Research on the epigenetic component of infant attachment is limited by candidate-gene approaches (57). Our model based on an EWAS analysis shows that a higher epigenetic load is a biological risk factor for adequate mother-child bonding with a potential negative impact on the child. Some direct findings evidencing a mother-child epigenetic sharing of life adversity and psychopathology-related genes in differentially methylated regions also support this transmission to the offspring in neglect contexts (33). However, other ways of transmission may also be possible, like epigenetic changes in the mother that are passed on to her developing offspring through the offspring’s fetal germ cells. Another is from the mother’s exposure to risk factors during pregnancy, with both paths working simultaneously (58).
Consistent with neglect profile, enrichment analysis revealed that genes annotated to the differentially methylated CpGs in our data are associated with cognitive impairment and neurodegenerative and psychopathological disorders. Of these, cognitive-related categories appear to have a stronger contribution to the EMN index, again in line with the behavioral evidence of poor developmental and learning outcomes (22). In sum, our gene enrichment data is a useful resource to validate the findings emerging from the multivariate behavioral model and, importantly, highlight genes and pathways with potential causal, mediating or consequential relationship to neglect and the mechanisms of its intergenerational transmission.
This study has several limitations. First, the difficulty in identifying a larger number of dyads that met our strict physical neglect requirements, affected the final sample size. However, even with this sample size that is around the median of other epigenetic studies for child maltreatment conducted on separate child and adult samples (12), we have obtained significant results in a large set of variables. Second, the cross-sectional design does not allow us to assess causal relations properly among the variables. Third, given the predictive nature of the enrichment analysis and the fact that we do not conduct functional studies, we cannot establish the causality relationship between any of these genes and the phenotype of interest. Finally, additional explanatory data of the biological transmission, such as genetic variants (Single Nucleotide Polymorphism) affecting the differentially methylated CpGs, were not assessed. Future studies should consider SNP genotyping to be integrated into the analyses.

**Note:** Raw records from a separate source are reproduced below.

-- ==== Sys2Proof/Safety.lean ====
section
/-! DEFINITION. What counts as a sound state and a safe run, and the vocabulary the statements are written in: the
contents of the rings in order of consumption, the packed bit stream, the agents, and a session of a Receiver fed byte
by byte. -/

namespace Sys2Proof.Machine

/-! ### Sound states (10_state.md R30, R47) -/

/-- The buffers are in canonical form (log 12). -/
abbrev State.Canonical (s : State) : Prop := s.srBuf.wf = true ∧ s.brBuf.wf = true

/-- Every slot of the SampleRing holds a Word of the build (R30): every listed one does, and the fill does. -/
abbrev State.WordsLegal (s : State) : Prop :=
  s.srBuf.cells.all (fun c => decide (c.2.toNat < 2 ^ s.cfg.wordBits)) = true ∧
  (s.srBuf.fill = .zero ∨ s.srBuf.fill = .powerOn s.powerOns s.cfg.wordBits)

/-- Once a START has succeeded no slot holds a power-on value any more, and the size check has passed (R50, R132, R138). -/
abbrev State.StartedSound (s : State) : Prop :=
  s.started = true → s.srBuf.fill = .zero ∧ s.brBuf.fill = .zero ∧ 1 + wordBytes s.cfg ≤ s.cfg.capB

/-- R47 item 6: the rings are in one state, and it is not Busy; an Active one has been started (R37, R38, R46). -/
abbrev State.RingStatesSound (s : State) : Prop :=
  s.srState = s.brState ∧ s.srState ≠ .busy ∧ (s.srState = .active → s.started = true)

/-- R47 item 7: before the first START everything holds its reset value. -/
abbrev State.UnstartedSound (s : State) : Prop :=
  s.started = false →
    s.srState = .inactive ∧ s.srWr = 0 ∧ s.srRd = 0 ∧ s.srBits = 0 ∧ s.brWr = 0 ∧ s.brRd = 0 ∧ s.brBit = 0 ∧
    s.brBss = 0 ∧ s.brSync = false ∧ s.encAcc = 0

/-- Emitter mode: `BR.SYNC` stays 0 (R43), `BR.BSS` is in 0..P-2 (R44), and the bits of `ENC.ACC` not yet placed are 0
(R45). -/
abbrev State.EmitterSound (s : State) : Prop :=
  s.cfg.mode = .emitter →
    s.brSync = false ∧ s.brBss.toNat + 2 ≤ s.cfg.syncPeriod ∧ s.encAcc.toNat % 2 ^ (8 - s.brBit.toNat) = 0

/-- Receiver mode: `SR.BITS` and `ENC.ACC` stay 0 (R47 item 2), no byte is partly read when none is unread (R47 item 4),
nor in a session that has not synchronized (R47 item 5; log 10). -/
abbrev State.ReceiverSound (s : State) : Prop :=
  s.cfg.mode = .receiver →
    s.srBits = 0 ∧ s.encAcc = 0 ∧ (s.depthB = 0 → s.brBit = 0) ∧
    (s.srState = .active → s.brSync = false → s.brBit = 0)

/-- A sound state: what holds at every boundary after any commands from reset (R30, R47). -/
abbrev State.Sound (s : State) : Prop :=
  s.cfg.WellFormed ∧ s.InRange ∧ s.Canonical ∧ s.WordsLegal ∧ s.StartedSound ∧ s.RingStatesSound ∧ s.UnstartedSound ∧
  (s.depthS = 0 → s.srBits = 0) ∧ s.EmitterSound ∧ s.ReceiverSound

/-- The states of the block of configuration `c` after any sequence of inputs from a reset: the environment presents
commands and asserts reset between steps, in any order (R90, R280). -/
inductive Reachable (c : Config) : State → Prop where
  | powerOn (era : Nat) : Reachable c (State.powerOn c era)
  | present (s : State) (w : CommandWord) : Reachable c s → Reachable c (s.present w)
  | assertReset (s : State) : Reachable c s → Reachable c s.assertReset
  | step (s t : State) : Reachable c s → Machine.step s = .next t → Reachable c t

/-! ### The contents of the rings, in order of consumption (20_memory.md R74) -/

/-- The `n` items after cursor `rd`. -/
def ringItems {w : Nat} (m : Memory w) (cap : Nat) : Nat → Cursor → List (BitVec w)
  | 0, _ => []
  | n + 1, rd => m.read (inc rd cap).toNat :: ringItems m cap n (inc rd cap)

/-- The unread Words, oldest first. -/
def State.unreadWords (s : State) : List Word := ringItems s.srBuf s.cfg.capS s.depthS s.srRd

/-- The unread bytes, oldest first. -/
def State.unreadBytes (s : State) : List Byte := ringItems s.brBuf s.cfg.capB s.depthB s.brRd

/-! ### The packed stream (20_memory.md R79 to R83) -/

/-- The low `n` bits of a value, most significant first (R79). -/
def msbBits {w : Nat} (n : Nat) (v : BitVec w) : List Bool := (List.range n).map (fun j => v.getLsbD (n - 1 - j))

/-- The bits already placed in `ENC.ACC`, first placed first (R45). -/
def State.heldBits (s : State) : List Bool := (msbBits 8 s.encAcc).take s.brBit.toNat

/-- The bits an Encoder UPDATE has before it: those held, then those the unread Words have still to give (R164). -/
def State.bitsToPack (s : State) : List Bool :=
  s.heldBits ++ (s.unreadWords.flatMap (msbBits s.cfg.wordBits)).drop s.srBits.toNat

/-- The bits a Decoder UPDATE has before it (R48, R183). -/
def State.unreadBits (s : State) : List Bool := (s.unreadBytes.flatMap (msbBits 8)).drop s.brBit.toNat

/-- A byte from its bits, most significant first (R80). -/
def byteOfBits (bits : List Bool) : Byte := bits.foldl (fun v b => (v <<< 1) ||| (BitVec.ofBool b).setWidth 8) 0

/-- The first `n` whole bytes of a bit stream (R80). -/
def bytesOfBits : Nat → List Bool → List Byte
  | 0, _ => []
  | n + 1, bits => byteOfBits (bits.take 8) :: bytesOfBits n (bits.drop 8)

/-- The data bytes of a run with the periodic markers put in, from a count `bss` of data bytes since the last one
(R83, R156, R162). -/
def withMarkers (c : Config) : (bss : Nat) → List Byte → List Byte
  | _, [] => []
  | bss, d :: ds =>
    if bss + 2 ≥ c.syncPeriod then d :: c.syncSignal :: withMarkers c 0 ds
    else d :: withMarkers c (bss + 1) ds

/-- The data bytes an Encoder UPDATE completes where nothing stops it, before disambiguation (R153). -/
def State.dataBytes (s : State) : List Byte := bytesOfBits (s.bitsToPack.length / 8) s.bitsToPack

/-- Where the last bit of the `m`-th of those bytes stands among the bits of the unread Words, those already packed
counted (R152, R153). It is bit number `lastBit % WB` of the Word number `lastBit / WB`, most significant first. -/
def State.lastBit (s : State) (m : Nat) : Nat := s.srBits.toNat + (8 * m + 7 - s.brBit.toNat)

/-- `done` at the end of the `m`-th byte: its last bit is the last of its Word (R151, R158). -/
def State.lastBitDone (s : State) (m : Nat) : Bool := s.lastBit m % s.cfg.wordBits + 1 == s.cfg.wordBits

/-- `k` at the end of the `m`-th byte: how many of its bits this UPDATE took from the Word of its last bit, which are
those since the later of that Word's first bit and `SR.BITS`, at most 8 (R151, R158). -/
def State.lastBitCount (s : State) (m : Nat) : Nat :=
  min 8 (s.lastBit m + 1 - max (s.lastBit m / s.cfg.wordBits * s.cfg.wordBits) s.srBits.toNat)

/-- `r` at the end of the `m`-th byte: how many bits of the Word of its last bit are still to pack (R151, R158). -/
def State.lastBitRest (s : State) (m : Nat) : Nat := s.cfg.wordBits - (s.lastBit m % s.cfg.wordBits + 1)

/-- What the `m`-th byte `d` is sent as: itself, or with the one bit `FLIP_INDEX` flipped where it equals the marker
(R155, R158). -/
def State.sentByte (s : State) (m : Nat) (d : Byte) : Byte :=
  if d = s.cfg.syncSignal then
    d ^^^ ((1 : Byte) <<< (flipIndex s.cfg (s.lastBitDone m) (s.lastBitCount m) (s.lastBitRest m)).toNat)
  else d

/-- The data bytes as they are sent. -/
def State.sentBytes (s : State) : List Byte := s.dataBytes.mapIdx s.sentByte

/-- All that an Encoder UPDATE has to push, in order, its markers among the data bytes. -/
def State.outgoing (s : State) : List Byte := withMarkers s.cfg s.brBss.toNat s.sentBytes

/-- How many bytes the BitRing has room for (R75). -/
def State.roomB (s : State) : Nat := s.cfg.capB - 1 - s.depthB

/-! ### Agents (00_scope.md R11) -/

/-- The five agents. -/
inductive Agent where
  | host
  | frontEnd
  | transportTx
  | transportRx
  | analogOut
  deriving DecidableEq, Repr

/-- The commands each agent issues, by mode (R11). The block does not check it (log 15). -/
def Agent.issues (m : Mode) : Agent → Instr → Bool
  | .host, .start => true
  | .host, .stop => true
  | .host, .restart => true
  | .host, .update => true
  | .host, .rdreg _ => true
  | .host, .peekw _ => true
  | .host, .peekb _ => true
  | .frontEnd, .pushw _ => decide (m = .emitter)
  | .transportTx, .popb => decide (m = .emitter)
  | .transportRx, .pushb _ => decide (m = .receiver)
  | .analogOut, .popw => decide (m = .receiver)
  | _, _ => false

/-! ### Runs of commands -/

/-- The command answers status `st` with data 0 and READY 0, and changes no state (R14, R252). -/
def AnswersOnly (i : Instr) (s : State) (st : Status) : Prop :=
  exec i s = .next (s.respond (responseWord st false 0))

/-- The state after a command, and its response, where it answers. -/
def after (i : Instr) (s : State) : Option (State × ResponseWord) :=
  match exec i s with
  | .next t =>
    match t.response with
    | some r => some (t, r)
    | none => none
  | .fault _ => none
  | .refused _ => none

/-- The state after a command that answers OK. -/
def afterOk (i : Instr) (s : State) : Option State :=
  match after i s with
  | some (t, r) => if statusField r = statusCode .ok then some t else none
  | none => none

/-- Bytes fed to a Receiver, each by a PUSHB that answers OK, followed by one UPDATE (`RECV`, R111): the state left and the
responses of the UPDATEs; none where a PUSHB answers otherwise. -/
def feed : List Byte → State → Option (State × List ResponseWord)
  | [], s => some (s, [])
  | b :: bs, s =>
    match afterOk (.pushb b) s with
    | none => none
    | some p =>
      match after .update p with
      | none => none
      | some q =>
        match feed bs q.1 with
        | none => none
        | some r => some (r.1, q.2 :: r.2)

/-- Words pushed by PUSHW, each answering OK. -/
def sendWords : List Word → State → Option State
  | [], s => some s
  | w :: ws, s =>
    match afterOk (.pushw w) s with
    | none => none
    | some t => sendWords ws t

/-- UPDATE until it answers NO_NEW_DATA, after at most `n` answers OK (R300 duty 6); none where it answers otherwise. -/
def drain : (n : Nat) → State → Option State
  | n, s =>
    match after .update s with
    | none => none
    | some (t, r) =>
      if statusField r = statusCode .noNewData then some t
      else if statusField r = statusCode .ok then
        match n with
        | 0 => none
        | n + 1 => drain n t
      else none

/-- Bytes delivered to a Receiver, each by a PUSHB that answers OK and UPDATEs until NO_NEW_DATA (R190). A byte completes
at most 8 Words. -/
def deliver : List Byte → State → Option State
  | [], s => some s
  | b :: bs, s =>
    match afterOk (.pushb b) s with
    | none => none
    | some t =>
      match drain 8 t with
      | none => none
      | some u => deliver bs u

end Sys2Proof.Machine
end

In conclusion, the individualized aggregated epigenetic score obtained in this study, higher in neglect group, has shown itspower in modeling the unique impact of suffering physical neglect when explaining its effects on psychopathological vulnerability, cognitive deficits, and poor mother-child bonding. This study has shown that using EMNs allows the detection of enriched DNAm patterns and functional genes related to cognitive impairment and neurodegenerative and psychopathological disorders in neglect motherhood. Such findings supporting some biological basis in the intergenerational transmission of physical neglect and their associated effects would broaden the possibilities for an early diagnosis of the neglect condition and targeted interventions to prevent and ameliorate the negative impact of maternal adversities on mother-child care and subsequent child physical and mental health problems.